他绕过挡在身前的家丁,无视老者气急败坏的呵斥和周围寨民不善的目光,一步步走到那新娘面前。
两个按着新娘的妇人被他森冷的的生气一扫,瞬间吓得松开了手。
李镇伸手,轻轻掀开了那鲜红的盖头。
盖头下,露出一张苍白清秀的少女脸庞,但看着,却有拼接的痕迹!
年纪不大,约莫十五六岁,脸上泪痕未干,眼神惊恐无助,嘴巴被布条死死勒住,只能出呜呜的声音。
看到这张脸的瞬间,李镇如遭雷击!
不是因为她长得像谁。
而是因为……这张脸的五官,组合在一起,竟与他记忆中的四张面孔,隐隐有重合之处!
阿良的眉眼,阿井的鼻梁,阿景的嘴唇,阿饼的脸型轮廓……
仿佛是当初在盘州结识的,那四位木子道院的弟子,以一种诡异的方式,缝合拼凑在了同一个人的脸上!
“是你们……”李镇失声低语,眼中充满了难以置信。
四人本事不差,怎沦落到这般田地?
那少女,或是缝合起来的皮人,看到李镇,原本惊恐的眼神先是茫然,随即猛地亮起,泪水汹涌而出,被堵住的嘴里出更急促的呜咽,拼命点头。
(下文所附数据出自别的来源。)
-- ==== Sys2Proof/Laws/Journal.lean ====
section
/-!
SUPPORT. What the journal store's and the serial allocator's operations do (R143 to R147, R22 to R26).
-/

namespace Sys2Proof.Machine

/-- With nothing on the queue no write is begun. -/
theorem State.jsStart_empty {s : State} (h : s.js.queue = []) : s.jsStart = s := by simp [State.jsStart, h]

/-- A write in progress, a hold or a stopped journal begins no other (R145). -/
theorem State.jsStart_blocked {s : State}
    (h : s.js.write.isSome = true ∨ s.js.held = true ∨ s.js.stopped = true) : s.jsStart = s := by
  unfold State.jsStart
  split
  · rfl
  · rw [if_pos h]

/-- The next write of a free journal: the head of the queue, its value fixed now (R143, R145). -/
theorem State.jsStart_begins {s : State} {e : JEntry} {rest : List JEntry} (hq : s.js.queue = e :: rest)
    (hw : s.js.write = none) (hh : s.js.held = false) (hs : s.js.stopped = false) :
    s.jsStart = s.withJs { s.js with
      queue := rest
      write := some { entry := e, value := e.value s.sa.mark s.js.rideMirror, second := false, phase := .erase,
                      elapsed := 0 } } := by
  simp [State.jsStart, hq, hw, hh, hs]

/-- The journal's next write changes nothing but the journal store. -/
theorem State.jsStart_frame (s : State) : s.jsStart = s.withJs s.jsStart.js := by
  unfold State.jsStart
  split
  · rfl
  · split <;> rfl

/-- Placing entries changes nothing but the journal store, and no word of it. -/
theorem State.jsPlace_frame (es : List JEntry) (s : State) : s.jsPlace es = s.withJs (s.jsPlace es).js := by
  simp only [State.jsPlace]
  conv_lhs => rw [State.jsStart_frame]
  rfl

theorem State.jsStart_words (s : State) : s.jsStart.js.words = s.js.words := by
  unfold State.jsStart
  split
  · rfl
  · split <;> rfl

/-- The read of a word after a write: the word written if the journal has it. -/
theorem Journal.word_setWord (j : Journal) (n m : Nat) (v : Word) :
    (j.setWord n v).word m = if m = n ∧ n < 32 then v else j.word m := by
  simp only [Journal.word, Journal.setWord, Vector.getElem?_setIfInBounds]
  by_cases h : n = m
  · subst h
    by_cases hn : n < 32
    · simp [hn]
    · simp [hn]
  · simp [h, Ne.symm h]

/-- A draw from a block that has a serial takes that serial, counts it and tests for a prefetch (R24, R26, R35). -/
theorem State.draw_usable {k : Site} {s : State} {c : Block} (hc : (s.sa.blocks.get k).current = some c)
    (hn : c.next < c.stop) :
    s.draw k = (s.takeSerial k c (s.sa.blocks.get k).next, .drawn (BitVec.ofNat 32 c.next)) := by
  simp [State.draw, SiteBlocks.usable, hc, hn]

/-- With no usable block the next block decides (R24). -/
theorem State.draw_unusable {k : Site} {s : State} (h : (s.sa.blocks.get k).usable = none) :
    s.draw k = match (s.sa.blocks.get k).next with
      | .ready start stop =>
        (s.takeSerial k { next := start, stop := stop } .absent, .drawn (BitVec.ofNat 32 start))
      | .pending => (s, .waits)
      | .absent =>
        if s.sa.exhausted then (s, .exhausted)
        else if s.windowAllows then (s.queueAdvance k, .waits) else (s.setExhausted, .exhausted) := by
  simp only [State.draw, h] <;> rfl

/-- A prefetch leaves the serials drawn and every current block (R26). -/
theorem State.prefetch_sa (k j : Site) (s : State) :
    (s.prefetch k).sa.drawn = s.sa.drawn ∧ ((s.prefetch k).sa.blocks.get j).current = (s.sa.blocks.get j).current := by
  unfold State.prefetch
  split
  · split
    · rw [State.queueAdvance, State.jsPlace_frame]
      simp only [State.withJs_sa, State.withSa_sa, true_and, Four.get_set]
      split
      · next h => subst h; rfl
      · rfl
    · unfold State.setExhausted
      simp only
      split <;> exact ⟨rfl, rfl⟩
  · exact ⟨rfl, rfl⟩

/-- A tick reaches the word of the write in progress alone, at the end of its erase or program phase (R146, R147). -/
theorem Journal.tick_word (j : Journal) (n : Nat) :
    j.tick.word n = match j.write with
      | none => j.word n
      | some w =>
        if n = w.entry.word ∧ n < 32 ∧ (w.phase = .erase ∨ w.phase = .finalErase) ∧ 34 ≤ w.elapsed then 0xFFFF
        else if n = w.entry.word ∧ n < 32 ∧ w.phase = .program ∧ 39 ≤ w.elapsed then j.word n &&& w.value
        else j.word n := by
  unfold Journal.tick
  cases j.write with
  | none => rfl
  | some w =>
    have e (i : Journal) : ({ i with write := some w.tick } : Journal).word n = i.word n := rfl
    simp only [e, Journal.phaseEnds]
    cases hp : w.phase <;> simp only [reduceCtorEq, false_or, or_false, false_and, and_false, if_false, true_and]
    all_goals
      try split
      all_goals try rw [Journal.word_setWord]
      all_goals grind

/-- What else a tick leaves in the journal store. -/
theorem Journal.tick_frame (j : Journal) :
    { j.tick with words := j.words, write := j.write } = j ∧ j.tick.write = j.write.map JWrite.tick := by
  unfold Journal.tick Journal.phaseEnds
  split
  · next h => exact ⟨rfl, by simp [h]⟩
  · next w h =>
    refine ⟨?_, by simp [h]⟩
    cases w.phase <;> simp only <;> (try split) <;> rfl

/-- The word a loss of supply cuts holds a free value, and no other word changes (R151). -/
theorem State.cutWrite_word (s : State) (n : Nat) :
    s.cutWrite.js.word n =
      if ∃ w, s.js.write = some w ∧ n = w.entry.word ∧ n < 32 then Config.freeWord s.freeCount else s.js.word n := by
  unfold State.cutWrite
  split
  · next h => simp [h]
  · next w h =>
    have e : (({ s.js.setWord w.entry.word (Config.freeWord s.freeCount) with write := none } : Journal)).word n =
      (s.js.setWord w.entry.word (Config.freeWord s.freeCount)).word n := rfl
    simp only [State.withFreeCount_js, State.withJs_js, e, Journal.word_setWord, h]
    by_cases h1 : n = w.entry.word
    · subst h1; simp
    · simp [h1]

end Sys2Proof.Machine
end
“放开她。”他转头看向那富绅老者,带着一种令人心悸的寒意。
老者被他眼神所慑,后退一步,随即恼羞成怒“你……你到底是什么人?!这女子是我买来的!有契约为凭!”
“契约?”李镇缓缓抬手,指向那两口棺材,尤其是那口小的,“那契约里,可曾写明,要把活人生生溺死,与死人同棺而葬?”
老者脸色一变“你……你胡说什么!”
“是不是胡说,你心里清楚。”李镇不再看他,对高才升道,“才升,护住她。”
“是!”高才升立刻上前,将那名少女护在身后。崔心雨也持剑警戒。
李镇则迈步走向那口小棺材。
棺材盖还没钉死,他伸手,用力一推。
棺盖滑开。
里面躺着一个穿着新郎官服饰、面色青白浮肿的年轻男尸,显然是溺水而亡,已有些时日,散着淡淡的腐臭。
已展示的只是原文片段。